Risks and opportunities

The recommendations concentrated on risks in two categories:

  • Risks related to the transition to a lower carbon economy (transition risk)
  • Risks related to the physical impacts of climate change (physical risk)

Transitioning to a lower carbon economy may bring extensive policy, legal, technology and market changes to address mitigation and adaptation requirements creating potential financial and reputational risks to organisations. Physical risks can be acute, for example hurricanes or flooding or chronic, like sustained higher temperatures causing sea level rise.

Efforts to mitigate and adapt to climate change can also produce opportunities for organisations for example through new product development.

Recommendations

The recommendations for how to approach managing the risks above are structured around four themes that represent core elements of how companies operate:

  • governance,
  • strategy,
  • risk management,
  • metrics and targets.

These, with proposed disclosures build the framework of information to understand how reporting companies assess climate-related risks and opportunities. Guidance is provided to all companies in developing these disclosures. In addition, for the financial and certain other sectors the guidance is supplemented with highlighting important sector specific considerations.

Scenario analysis

The Task Force believes that all organisations should use scenario analysis (identifying and assessing the potential implications of a range of plausible future states under conditions of uncertainty) to help inform strategic and financial planning processes. The process enables organisations to consider all climate related issues in a more structured manner. It is strongly encouraged that organisations disclose the information in their annual filings including the assessment of how resilient their strategies are to a range of plausible climate-related scenarios.
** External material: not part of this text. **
-- ==== Sys2Proof/Syntax.lean ====
section
/-! DEFINITION. The commands of the block: one constructor per row of spec/opcode_table.json, with the operands the command carries.
`t` is the array time at which the event happens, in units of 0.5 ns (R10). -/

namespace Sys2Proof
Scenarios are produced mostly by international organisations and are publicly available. They articulate different pathways in either transition or physical risk scenarios.

Conducting scenario analysis is not without its challenges and the TCFD clearly recognises this. It is at an early stage, many organisations are just beginning to explore its use. Sharing experiences will be critical to advancing the use of this essential tool.

Regulatory interest

The efforts of financial services organisations in this space are necessarily two-fold. They need to assess and disclose the climate-related information of their own activities as well as of their financial interests. These are their clients they lend to, insure, invest in and ultimately own. In the UK the Prudential Regulation Authority has already expressed its expectations on enhancing banks’ and insurers’ approaches to managing the financial risks from climate change. In our opinion the regulatory interest is only likely to become more intense.

Current status

Since the publication of the recommendations the TCFD has issued two status reports to promote adoption of the recommendations.

The September 2018 paper looked at the practices related to the core elements of the recommendations. It concluded that disclosures were still in early stages. For this reason the Task Force encourages more companies to use the recommendations as a framework. Even if the effects of climate change is not deemed to be material disclosing government and risk management practices will help users understand that the issues are in the centre of the attention of executive management and the board.

The 2019 report highlights the key challenges associated with implementing the recommendations and outlines some additional work the Task Force would consider undertaking to address these challenges, for example developing process guidance around how to introduce and conduct climate-related scenario analysis.

The success of the recommendations depends on continued, widespread adoption so that is embedded in companies’ risk management and strategic planning.